## [Task requirements]
In the data below, find each line containing the string "pending" and return it.

## [Data in this exercise]
──────────────────────────────

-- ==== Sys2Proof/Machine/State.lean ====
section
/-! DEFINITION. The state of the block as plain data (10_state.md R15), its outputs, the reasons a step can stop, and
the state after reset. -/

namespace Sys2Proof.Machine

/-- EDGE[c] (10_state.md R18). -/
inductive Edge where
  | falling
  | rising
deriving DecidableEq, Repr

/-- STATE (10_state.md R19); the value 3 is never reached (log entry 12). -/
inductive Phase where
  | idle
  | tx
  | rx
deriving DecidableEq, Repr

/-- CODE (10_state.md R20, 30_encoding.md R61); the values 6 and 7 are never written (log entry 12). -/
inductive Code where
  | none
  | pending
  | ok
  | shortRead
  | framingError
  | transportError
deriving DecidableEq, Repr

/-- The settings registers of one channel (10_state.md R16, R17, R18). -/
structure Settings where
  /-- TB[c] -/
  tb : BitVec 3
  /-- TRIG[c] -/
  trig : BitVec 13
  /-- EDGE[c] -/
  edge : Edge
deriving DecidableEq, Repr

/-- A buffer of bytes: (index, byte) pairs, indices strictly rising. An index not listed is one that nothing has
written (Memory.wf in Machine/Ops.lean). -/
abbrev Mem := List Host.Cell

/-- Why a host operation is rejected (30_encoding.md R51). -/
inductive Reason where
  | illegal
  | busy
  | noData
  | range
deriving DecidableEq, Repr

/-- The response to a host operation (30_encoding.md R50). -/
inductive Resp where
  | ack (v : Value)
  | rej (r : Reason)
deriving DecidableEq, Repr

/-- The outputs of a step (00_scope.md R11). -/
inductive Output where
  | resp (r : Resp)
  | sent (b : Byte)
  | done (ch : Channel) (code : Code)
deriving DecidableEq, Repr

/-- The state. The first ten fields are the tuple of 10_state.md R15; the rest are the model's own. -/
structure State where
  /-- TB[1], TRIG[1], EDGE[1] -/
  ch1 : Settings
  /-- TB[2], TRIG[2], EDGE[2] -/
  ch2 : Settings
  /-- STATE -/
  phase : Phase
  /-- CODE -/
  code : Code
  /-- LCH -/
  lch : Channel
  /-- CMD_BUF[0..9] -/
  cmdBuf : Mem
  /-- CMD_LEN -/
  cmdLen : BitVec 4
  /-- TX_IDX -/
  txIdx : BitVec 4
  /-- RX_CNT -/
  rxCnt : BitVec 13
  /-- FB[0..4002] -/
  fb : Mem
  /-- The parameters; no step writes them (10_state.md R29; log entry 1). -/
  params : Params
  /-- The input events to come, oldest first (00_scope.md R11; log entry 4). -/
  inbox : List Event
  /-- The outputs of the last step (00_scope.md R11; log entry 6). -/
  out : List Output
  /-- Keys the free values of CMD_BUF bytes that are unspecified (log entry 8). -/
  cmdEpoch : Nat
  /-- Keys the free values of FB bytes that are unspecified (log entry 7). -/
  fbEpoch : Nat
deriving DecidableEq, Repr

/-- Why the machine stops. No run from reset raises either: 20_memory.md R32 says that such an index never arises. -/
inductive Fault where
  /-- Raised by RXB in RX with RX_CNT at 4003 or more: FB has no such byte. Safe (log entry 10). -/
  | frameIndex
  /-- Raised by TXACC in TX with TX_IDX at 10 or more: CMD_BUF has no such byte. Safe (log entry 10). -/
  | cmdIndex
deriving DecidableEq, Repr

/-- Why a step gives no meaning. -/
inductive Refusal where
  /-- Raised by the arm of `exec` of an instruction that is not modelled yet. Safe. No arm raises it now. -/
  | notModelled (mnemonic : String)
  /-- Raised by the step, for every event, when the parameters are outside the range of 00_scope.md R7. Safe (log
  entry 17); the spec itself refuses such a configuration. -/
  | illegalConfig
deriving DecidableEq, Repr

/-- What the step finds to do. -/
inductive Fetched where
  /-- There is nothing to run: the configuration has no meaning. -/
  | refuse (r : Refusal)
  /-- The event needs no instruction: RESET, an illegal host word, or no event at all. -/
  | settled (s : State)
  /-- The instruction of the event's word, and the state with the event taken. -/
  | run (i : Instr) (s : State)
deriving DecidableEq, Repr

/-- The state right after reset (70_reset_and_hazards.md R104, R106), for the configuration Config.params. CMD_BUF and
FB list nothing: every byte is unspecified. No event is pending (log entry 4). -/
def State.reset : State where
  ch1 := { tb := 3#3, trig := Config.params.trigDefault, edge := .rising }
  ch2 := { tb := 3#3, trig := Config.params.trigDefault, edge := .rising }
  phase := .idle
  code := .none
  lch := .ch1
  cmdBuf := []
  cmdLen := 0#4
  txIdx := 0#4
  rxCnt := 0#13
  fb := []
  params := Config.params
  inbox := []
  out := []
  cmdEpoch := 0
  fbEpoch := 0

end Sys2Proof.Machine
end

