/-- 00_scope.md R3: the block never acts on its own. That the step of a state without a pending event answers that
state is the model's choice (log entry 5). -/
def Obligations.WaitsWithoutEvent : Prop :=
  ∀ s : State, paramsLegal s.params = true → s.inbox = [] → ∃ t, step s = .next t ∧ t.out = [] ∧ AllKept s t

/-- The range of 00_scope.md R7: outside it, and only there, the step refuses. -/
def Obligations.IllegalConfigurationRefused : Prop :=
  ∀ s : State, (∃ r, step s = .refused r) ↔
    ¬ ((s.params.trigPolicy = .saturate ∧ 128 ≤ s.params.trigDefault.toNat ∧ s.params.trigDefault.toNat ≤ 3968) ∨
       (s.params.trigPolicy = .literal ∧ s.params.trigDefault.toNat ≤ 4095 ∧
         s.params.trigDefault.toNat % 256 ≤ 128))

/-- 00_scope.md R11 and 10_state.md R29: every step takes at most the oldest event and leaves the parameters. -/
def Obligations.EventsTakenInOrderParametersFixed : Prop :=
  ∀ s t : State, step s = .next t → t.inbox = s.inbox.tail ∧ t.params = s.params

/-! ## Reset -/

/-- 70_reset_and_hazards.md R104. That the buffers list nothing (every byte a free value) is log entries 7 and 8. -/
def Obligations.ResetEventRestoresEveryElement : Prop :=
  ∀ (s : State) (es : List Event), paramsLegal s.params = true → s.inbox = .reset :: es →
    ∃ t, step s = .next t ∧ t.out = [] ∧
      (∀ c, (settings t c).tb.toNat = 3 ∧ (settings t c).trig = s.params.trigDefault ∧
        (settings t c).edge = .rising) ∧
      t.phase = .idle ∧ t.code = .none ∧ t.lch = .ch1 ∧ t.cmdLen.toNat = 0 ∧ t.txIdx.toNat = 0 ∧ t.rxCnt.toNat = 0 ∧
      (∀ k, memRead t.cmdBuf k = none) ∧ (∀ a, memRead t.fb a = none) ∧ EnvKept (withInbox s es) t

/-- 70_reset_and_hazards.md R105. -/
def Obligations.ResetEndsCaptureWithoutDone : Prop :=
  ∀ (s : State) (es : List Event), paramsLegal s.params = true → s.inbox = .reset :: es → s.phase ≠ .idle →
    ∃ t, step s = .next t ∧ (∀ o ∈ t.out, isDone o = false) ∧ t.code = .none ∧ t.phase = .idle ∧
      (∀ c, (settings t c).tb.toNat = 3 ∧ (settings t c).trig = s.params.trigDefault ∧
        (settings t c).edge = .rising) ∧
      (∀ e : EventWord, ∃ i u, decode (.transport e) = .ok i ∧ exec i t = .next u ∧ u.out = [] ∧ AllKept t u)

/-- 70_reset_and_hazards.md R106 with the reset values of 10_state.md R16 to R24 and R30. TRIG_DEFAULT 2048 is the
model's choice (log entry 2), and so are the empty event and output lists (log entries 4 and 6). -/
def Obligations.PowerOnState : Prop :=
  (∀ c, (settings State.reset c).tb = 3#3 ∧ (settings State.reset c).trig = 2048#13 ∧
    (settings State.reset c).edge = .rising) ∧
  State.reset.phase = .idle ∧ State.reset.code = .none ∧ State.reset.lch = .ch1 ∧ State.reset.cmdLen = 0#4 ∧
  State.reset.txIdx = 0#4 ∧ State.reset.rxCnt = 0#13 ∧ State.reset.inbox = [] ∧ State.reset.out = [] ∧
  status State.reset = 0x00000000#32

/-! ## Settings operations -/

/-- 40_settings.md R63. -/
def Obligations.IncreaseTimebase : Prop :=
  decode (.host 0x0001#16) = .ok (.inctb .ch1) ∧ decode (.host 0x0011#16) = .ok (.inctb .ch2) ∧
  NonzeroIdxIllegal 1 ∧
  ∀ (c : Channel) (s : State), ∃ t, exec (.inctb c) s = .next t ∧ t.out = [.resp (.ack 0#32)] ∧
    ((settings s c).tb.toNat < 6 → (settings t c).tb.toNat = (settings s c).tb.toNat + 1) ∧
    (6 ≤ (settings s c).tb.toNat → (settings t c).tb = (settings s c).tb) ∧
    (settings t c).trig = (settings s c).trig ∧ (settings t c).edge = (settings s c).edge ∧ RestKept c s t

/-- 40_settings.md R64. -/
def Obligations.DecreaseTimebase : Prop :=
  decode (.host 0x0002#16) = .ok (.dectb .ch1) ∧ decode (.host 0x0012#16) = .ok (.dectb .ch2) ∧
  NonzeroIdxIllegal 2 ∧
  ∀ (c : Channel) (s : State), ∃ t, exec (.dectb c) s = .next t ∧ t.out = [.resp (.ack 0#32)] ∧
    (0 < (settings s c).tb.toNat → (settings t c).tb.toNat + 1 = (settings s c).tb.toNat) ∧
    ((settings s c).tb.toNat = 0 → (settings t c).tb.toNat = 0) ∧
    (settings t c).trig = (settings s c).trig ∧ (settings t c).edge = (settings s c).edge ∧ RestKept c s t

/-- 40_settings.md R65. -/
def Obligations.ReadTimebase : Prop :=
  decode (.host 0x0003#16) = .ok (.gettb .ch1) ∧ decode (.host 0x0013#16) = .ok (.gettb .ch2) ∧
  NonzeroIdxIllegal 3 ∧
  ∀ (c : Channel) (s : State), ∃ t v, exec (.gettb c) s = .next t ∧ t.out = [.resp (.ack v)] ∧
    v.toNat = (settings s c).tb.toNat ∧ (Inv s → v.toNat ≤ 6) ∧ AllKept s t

──────────────────────────────

## [Completed exercise]
  | pending
FB list nothing: every byte is unspecified. No event is pending (log entry 4). -/
/-- 00_scope.md R3: the block never acts on its own. That the step of a state without a pending event answers that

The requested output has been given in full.